ZEIT Wissen: Endet die Schuld für Sie mit dem Tod?

"Schuld ist wichtig"

Haller: Im religiösen Sinne nicht, da geht es ja nach dem Tod erst vor Gericht. In der Psychotherapie versuchen wir den Begriff Schuld außen vor zu lassen. Zu meinen Gesprächspartnern sage ich immer, dass ich mich nicht für Schuld und Fehler interessiere, sondern für psychische Kräfte. Aber die Auseinandersetzung mit Schuld ist wichtig und hat auch etwas Kathartisches. Wenn jemand Schuldgefühle entwickelt, ist das prognostisch ein günstiges Zeichen. Wenn das einer nicht kann, wie der Frauenmörder Jack Unterweger, ist es schlecht. Schuld ist wichtig, weil sich Strafe auf sie bezieht und so dem Gerechtigkeitsempfinden dient. Der Rechtsphilosoph Ludwig Feuerbach hat gesagt, wenn wir einen Täter strafen, dann ehren wir ihn, denn erst durch die Strafe kann er in die Gesellschaft zurückkehren.
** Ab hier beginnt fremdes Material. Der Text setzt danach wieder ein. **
/-! ## Decimal adjustment (R202) -/

/-- The high adjustment, 0x60, leaves the low nibble. -/
theorem nibble_add_0x60 (a : Byte) : (a + 0x60#8) &&& 0x0F#8 = a &&& 0x0F#8 := by
  apply BitVec.eq_of_toNat_eq
  rw [nibble_toNat, nibble_toNat, BitVec.toNat_add, BitVec.toNat_ofNat]
  omega

/-- After a subtraction the two adjustments follow C and H alone. -/
theorem daaByte_of_sub {a f : Byte} (hn : flagN f = true) :
    let a1 := if flagC f then a - 0x60#8 else a
    let a2 := if flagH f then a1 - 0x06#8 else a1
    daaByte a f = (a2, packFlags (a2 == 0#8) true false (flagC f)) := by
  cases hc : flagC f <;> cases hh : flagH f <;> simp [daaByte, hn, hc, hh]

/-- After an addition the low adjustment may look at the nibble before or after the high one. -/
theorem daaByte_of_add {a f : Byte} (hn : flagN f = false) :
    let high := flagC f || decide (a.toNat > 0x99)
    let a1 := if high then a + 0x60#8 else a
    let a2 := if flagH f || decide ((a1 &&& 0x0F#8).toNat > 0x09) then a1 + 0x06#8 else a1
    daaByte a f = (a2, packFlags (a2 == 0#8) false false high) := by
  intro high a1 a2
  have hnibble : a1 &&& 0x0F#8 = a &&& 0x0F#8 := by
    cases hh : high <;> simp only [a1, hh, if_true, Bool.false_eq_true, if_false, nibble_add_0x60]
  have ha2 : a + (if high then 0x60#8 else 0#8) +
      (if flagH f || decide (a.toNat % 16 > 0x09) then 0x06#8 else 0#8) = a2 := by
    simp only [a2, hnibble, nibble_toNat, a1]
    cases high <;> cases flagH f || decide (a.toNat % 16 > 0x09) <;> simp
  simp only [daaByte, hn, Bool.not_false, Bool.true_and, Bool.false_eq_true, if_false, ← ha2, high]

/-! ## Complement (R203) -/

/-- `CPL` on a byte, with the complement in place of the model's exclusive or with 0xFF. -/
def cplByte (a f : Byte) : Byte × Byte := (~~~a, packFlags (flagZ f) true true (flagC f))

theorem exec_cpl_eq (s : State) : exec .cpl s = modifyReg8 cplByte .a 4 s := by
  have hxor : ∀ a : Byte, a ^^^ 0xFF#8 = ~~~a := fun _ => BitVec.xor_allOnes
  change execCpl s = _
  simp only [execCpl, modifyReg8, cplByte, hxor]

/-! ## The obligations -/

/-- Settles O20: F is `hasFlags_addWithCarry`, with no carry in and with C. -/
theorem addAndAdcResults : Obligations.AddAndAdcResults := by
  unfold Obligations.AddAndAdcResults
  refine fun s => ⟨⟨fun _ => rfl, rfl, fun _ => rfl⟩, ⟨fun _ => rfl, rfl, fun _ => rfl⟩,
    threeForms_accumulate aluAdd (fun _ => rfl) rfl (fun _ => rfl) fun b k t ha hf ht => ⟨ht, ?_⟩,
    threeForms_accumulate aluAdc (fun _ => rfl) rfl (fun _ => rfl) fun b k t ha hf ht => ⟨ht, ?_⟩⟩
  all_goals
    rw [ha, hf]
    exact hasFlags_addWithCarry ..

/-- Settles O21: the difference is `subWithBorrow_fst` and F is `hasFlags_subWithBorrow`; `CP` takes F alone. -/
theorem subSbcAndCpResults : Obligations.SubSbcAndCpResults := by
  unfold Obligations.SubSbcAndCpResults
  refine fun s => ⟨⟨fun _ => rfl, rfl, fun _ => rfl⟩, ⟨fun _ => rfl, rfl, fun _ => rfl⟩,
    ⟨fun _ => rfl, rfl, fun _ => rfl⟩,
    threeForms_accumulate aluSub (fun _ => rfl) rfl (fun _ => rfl) fun b k t ha hf ht => ⟨?_, ?_⟩,
    threeForms_accumulate aluSbc (fun _ => rfl) rfl (fun _ => rfl) fun b k t ha hf ht => ⟨?_, ?_⟩,
    threeForms_accumulate aluCp (fun _ => rfl) rfl (fun _ => rfl) fun b k t _ hf ht => ⟨ht, ?_⟩⟩
  · rw [← aluSub_fst s.regs.a b s.regs.f]
    exact ht
  · rw [ha, hf]
    exact hasFlags_subWithBorrow ..
  · rw [← subWithBorrow_fst]
    exact ht
  · rw [ha, hf]
    exact hasFlags_subWithBorrow ..
  · rw [hf, ← sub_beq_zero]
    exact aluSub_fst s.regs.a b s.regs.f ▸ hasFlags_subWithBorrow ..

/-- Settles O22: each operation packs its flags as they are stated. -/
theorem logicResults : Obligations.LogicResults := by
  unfold Obligations.LogicResults
  refine fun s => ⟨⟨fun _ => rfl, rfl, fun _ => rfl⟩, ⟨fun _ => rfl, rfl, fun _ => rfl⟩,
    ⟨fun _ => rfl, rfl, fun _ => rfl⟩,
    threeForms_accumulate aluAnd (fun _ => rfl) rfl (fun _ => rfl) fun b k t ha hf ht => ⟨ht, ?_⟩,
    threeForms_accumulate aluXor (fun _ => rfl) rfl (fun _ => rfl) fun b k t ha hf ht => ⟨ht, ?_⟩,
    threeForms_accumulate aluOr (fun _ => rfl) rfl (fun _ => rfl) fun b k t ha hf ht => ⟨ht, ?_⟩⟩
  all_goals
    rw [ha, hf]
    exact hasFlags_pack ..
ZEIT Wissen: Wenn Sie einen Verbrecher mit all seinen Prägungen und Leiden kennenlernen – relativiert das die Frage der Schuld?

Haller: Das ist ein großes emotionales Problem. Wenn man den Menschen sehr gut kennt, würde man oft ein ganz anderes Urteil treffen, als es das Gericht tut. Aus ärztlicher Sicht wäre es wünschenswert, vom Schuldstrafrecht wegzukommen. Hin zu einem Strafrecht, bei dem der Täter probieren muss, die Tat wiedergutzumachen, oder, wenn sie Folge einer Störung war, er zur Therapie verpflichtet wird.

ZEIT Wissen: Gibt es überhaupt Gerechtigkeit?

Haller: Das ist eine ganz entscheidende Frage, und ich kann sie nicht beantworten. Das stört mich auch oft. Wenn einer wegen Kindesmissbrauchs verurteilt wird, bekommt er eine extrem strenge Strafe, weil das politisch so gewollt ist. Er muss hohe Therapiekosten bezahlen und Schmerzensgeld. Seine Frau wird sich von ihm trennen, seine Kinder werden ihn nie mehr besuchen, er hat keinerlei Chance auf beruflichen Wiedereinstieg, er ist in der Hackordnung im Gefängnis das unterste Huhn. Das ist für sich genommen verständlich. Aber ist es gerecht? Das ist dann das, was wir auf Gott projizieren. Wir hoffen, dass es irgendwann eine gerechte Abrechnung gibt, weil wir es menschlich nicht lösen können.